= Fifield Ranch =

Fifield Ranch is a locale within the Diablo Range in Santa Clara County, California. It lies at an elevation of 1,512 ft, west of the head of Romero Creek and the Santa Clara County line, about a mile north of Hagerman Peak. It is at the source of a tributary canyon and stream to Chimney Gulch, itself a tributary of East Fork Pacheco Creek.

==History ==
Before the ranch existed, in the early 1850s, this location on a rolling plateau of grassland and oak groves was called Estación Romero and was a major station for the gang of Joaquin Murrieta along La Vereda del Monte, that followed what is now the course of County Line Road from San Antonio Valley to where the ranch is located today. This station gathered in horses captured from the San Joaquin Valley opposite Arroyos Quinto, Romero, Alamos and San Luis Gonzaga. Mustangs could be driven up trails from these arroyos to meet the droves moving southward along La Vereda.

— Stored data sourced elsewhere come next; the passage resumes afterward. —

/-- The module is back in S0 (R227, R409); a hold refresh in progress ends at once (R408). -/
def State.enterS0 (s : State) : State :=
  let was := s.pwr.st
  let s := ((s.setPwr .s0).noHolds.prefPower true).modSyn fun y => { y with full := true }
  let s := if was = .s1 then s.ratePorts else s.settlePorts.ropePower
  (s.resyncLine.frzRestart.dcbRestart.wrB F.PWR_STATUS_SHED false).rereadDoorbells

/-- HBM is cleared (R326): every sector reads 0 through the clear map, the hold store and the encoder's work areas with them,
and the background clear runs. Pair modes written before are in force. -/
def State.clearHbm (s : State) : State :=
  let s := s.modMem fun m => { m with
    data := [], check := [], affine := s.rd F.MEM_AFFINE_PAIR, reinit := [], clearing := true }
  let s := s.wrB F.PWR_STATUS_HOLD_VALID false
  s.wr F.MEM_SCRUB_POS_SECTOR 0

/-- Every timed output falls to its idle level, whatever pulse it was in (R379, R380). -/
def State.idleOutputs (s : State) : State :=
  let s : State := (List.range 8).foldl (fun s n => ((s.setArmed n none).modTev n fun _ => Tev.idle).idleTev n) s
  ({ s with tim := { s.tim with fstrobe := none } }).idleFstrobe

/-- Outputs without power, or whose POL has returned to 1, are low: an edge for each that was high. -/
def State.dropOutputs (s : State) : State := (List.range 9).foldl (fun s n => s.drive n false s.psNow) s

/-- The time unit is powered down (R360, R365): no rope time, so that staged calibration results
take effect at once (R426), no output armed, no timestamp queued. -/
def State.timeDown (s : State) : State :=
  let s := s.scnStop.applyCal.idleOutputs
  let s := s.modTim fun t => { TimSt.reset with offset := t.offset, incNom := t.incNom, inc := t.incNom, levels := t.levels }
  let s := ((s.wrB F.TIM_STATUS_VALID false).wrB F.TIM_STATUS_LOCKED false).wrB F.TIM_STATUS_SLEWING false
  ((s.wrB F.TIM_STATUS_TREF_OK false).wrB F.TIM_STATUS_PPS_OK false).settleRef.settleRole

/-- The module enters S3 (Table 16-3): LEAVE goes out (R349), the rope ports are DOWN, saved coefficients are lost (R242), every
line is released. A calibration run ends without a result, since runs take place only in S0 to S2 (R423; log entry 1716). -/
def State.enterS3 (s : State) : State :=
  let s : State := (s.startLeave.holdDown.timeDown).wrB F.CAL_STATUS_BUSY false
  let s : State := { s with lanes := s.lanes.map fun l => { l with saved := none, savedQ := none } }
  (s.releaseLines fun _ => false).modPwr fun p => { p with st := .s3 }

/-- The module returns from S3 (R409): HBM cleared, the decoder as after STREAM_RESET with every slot empty, the rope rejoined, held
events delivered (R396). -/
def State.leaveS3 (s : State) : State :=
  let s := (s.clearHbm.decRestart false true).enterS0
  ((s.wrB F.ROPE_STATUS_LEFT false).releaseRope).deliverHeld

/-- Every rail is off, or all but the always-on island: nothing is kept but flash and logbook (Tables 16-1, 16-3, 17-2), and the
timed outputs are at their idle level (R380); the reference outputs fall (R250). -/
def State.powerDown (s : State) (st : PwrState) : State :=
  let s := s.dropOutputs.dropPref
  { State.reset with
    pending := s.pending, out := s.out, freeCtr := s.freeCtr, airCooled := s.airCooled
    nvs := { NvsSt.reset with
      flash := s.nvs.flash, log := s.nvs.log, badGroups := s.nvs.badGroups, errSeq := s.nvs.errSeq, cairnSeq := s.nvs.cairnSeq
      capMiB := s.nvs.capMiB }
    pwr := { PwrSt.reset with st := st, perst := s.pwr.perst } }

/-! ## SET_POWER -/

/-- Table 16-4's transitions a SET_POWER may ask for (R404, R405). -/
def State.powerAllowed (s : State) (target : Nat) : Bool :=
  decide (s.pwr.st.number = target) ||
    (if target = 1 then s.rdB F.TIM_STATUS_VALID && (s.pwr.st == .s0 || (s.pwr.st == .s2 && s.pwr.s2FromS1)) else true)

/-- A SET_POWER that passes its checks. -/
def State.setPower (s : State) (ring idx target : Nat) : State :=
  if s.pwr.st.number = target then s.complete ring idx Cpl.SUCCESS 0
  else if target = 1 ∧ s.pwr.st = .s0 then
    (s.modPwr fun p => { p with capturing := true, captureFrame := none }).setTrans (some ⟨.s1, some idx⟩)
  else
    let s := if target = 0 then s.enterS0 else if target = 1 then s.backToS1 else s.enterS2
    s.complete ring idx Cpl.SUCCESS 0 0 [Ev.PWR_STATE]

/-- SET_POWER (R404 to R406): one whose STATE is no state fails whichever row runs it. While a transition or a warning is in force
it does not start. -/
def State.opSetPower (s : State) (ring target : Nat) : State :=
  match s.nextOp ring 0x04 with
  | none => s
  | some (_, d) =>
    if (byteAt d.bytes 8 = target ∨ 2 < byteAt d.bytes 8) ∧ s.pwr.trans.isNone = true ∧ s.warned = false then
      s.withOp ring 0x04
        (fun _ d => [(d.restZero [(8, 1)] && decide (byteAt d.bytes 8 ≤ 2), Cpl.BAD_FIELD),
          (s.powerAllowed (byteAt d.bytes 8), Cpl.WRONG_STATE)])
        fun r d s => s.setPower r.num d.idx (byteAt d.bytes 8)
    else s

def execSetPowerS0 (ring : Nat) (s : State) : Host.Outcome State Fault Refusal := .next (s.opSetPower ring 0)
def execSetPowerS1 (ring : Nat) (s : State) : Host.Outcome State Fault Refusal := .next (s.opSetPower ring 1)
def execSetPowerS2 (ring : Nat) (s : State) : Host.Outcome State Fault Refusal := .next (s.opSetPower ring 2)

/-! ## The decision point -/

/-- The decision point of the next frame (R219): after a capture frame only step 1 is carried out and the module enters S1
(R405). -/
def State.decisionPoint (s : State) : State :=
  let s := (if s.scn.guarded then s else s.guardPoint).holdEvents.pictureChecks
  match s.pwr.captureFrame with
  | none => s.latchLine
  | some k =>
    if s.scn.cur = some k ∧ s.scn.next ≠ k then s.enterS1.releaseEvents
    else (s.modPwr fun p => { p with captureFrame := some s.scn.next }).latchLine

/-- DECISION_POINT (Table 7-3). -/
def execDecisionPoint (s : State) : Host.Outcome State Fault Refusal := .next (if s.latchDue then s.decisionPoint else s)

/-! ## Hold refresh -/

/-- The index of the hold refresh that starts now, and its start (R407). -/
def State.holdIndex (s : State) : Option Nat :=
  let x := s.dcNs - s.geo.t0
  if x < 0 then none else some (ceilDiv (24 * (x.toNat + 1)) 1000000000 - 1)
def holdStart (j : Nat) : Nat := j * 1000000000 / 24

/-- The count of hold refreshes since entry that the running one carries, the first 0 (R407, Table 8-2). -/
def State.holdCount (s : State) : Nat := s.pwr.holds - 1

/-- A held ray as it is sent (R210, R255): k is the count of hold refreshes since entry. -/
def State.heldRay (s : State) (y x view : Nat) (c : Rgb) : Rgb :=
  match blinkAt s.pnl.blink x y with
  | some b => reduceRay s.depthP b
  | none => ditherRay (s.lv F.CMP_CTRL_DITHER) s.depthP s.holdCount x y (view % s.geo.gu) (view / s.geo.gu) c

/-- A port's part of a hold refresh line. -/
def State.heldLine (s : State) (y p : Nat) : PortLine :=
  let g := s.geo
  let x0 := s.portCol0 p
  let n := s.portCols p
  let rows := (List.range g.uv).map fun v => s.holdRow v y x0 n
  let rays := (List.range (n * g.uv)).map fun i =>
    let w := (rows.getD (i % g.uv) []).getD (i / g.uv) (0, false)
    if w.2 then s.bg else rgbOf w.1
  ⟨p, rays, rays.zipIdx.map fun c => s.heldRay y (x0 + c.2 / g.uv) (c.2 % g.uv) c.1⟩

/-- One active line of a hold refresh, as a blanking line while RUN is 0 (R213, R407). -/
def State.sendHeld (s : State) (y : Nat) : State :=
  let run := s.lv F.SCN_CTRL_RUN == 1
  let ls := (s.portsUsed.filter fun p => s.portActive p).map fun p => s.heldLine y p
  let s := ls.foldl (fun s l => (List.range s.geo.uv).foldl (fun s v => s.readHold v y (s.portCol0 l.port) (s.portCols l.port)) s) s
  let s := if run then s.dcbLine ls y else s
  ls.foldl (fun s l => s.sendLine l.port run (run && y == 0) true y (s.holdCount % 65536) l.sent) s

/-- A blanking line of S1: a LINE block with HOLD on every ACTIVE port, and the requests of ACTIVE ports (R243, R407). -/
def State.heldBlank (s : State) (line frame : Nat) : State :=
  ((s.portsUsed.filter fun p => s.portActive p).foldl (fun s p => s.sendLine p false false true line frame []) s).drainTrain

/-- The next line of the hold refresh that runs: H active lines and 100 blanking lines (R407). -/
def State.holdNext (s : State) (i : Nat) : State :=
  let h := s.geo.rows
  let s := s.modPwr fun p => { p with holdLine := if i + 1 < h + 100 then some (i + 1) else none }
  if i < h then s.sendHeld i else s.heldBlank i (s.holdCount % 65536)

Estación Romero was also a major hangout for the gang of Joaquin Murrieta with a spring and pasture land. It was located close by to the north of Pacheco Pass a major trail between the San Joaquin Valley and the coastal counties. At that time the lands along that trail were not settled except for a few scattered ranchos and was ideal for robbing and murdering unwary or poorly armed isolated individuals and small groups of men returning from the goldfields. Also a brush and pole corral for the holding of stolen horses was located nearby in Bull Heads Canyon where they were kept until they could be added into a passing drove on La Vereda at early daylight.

The site got its current name from the settler who built the main part of the house on the site just prior to 1860.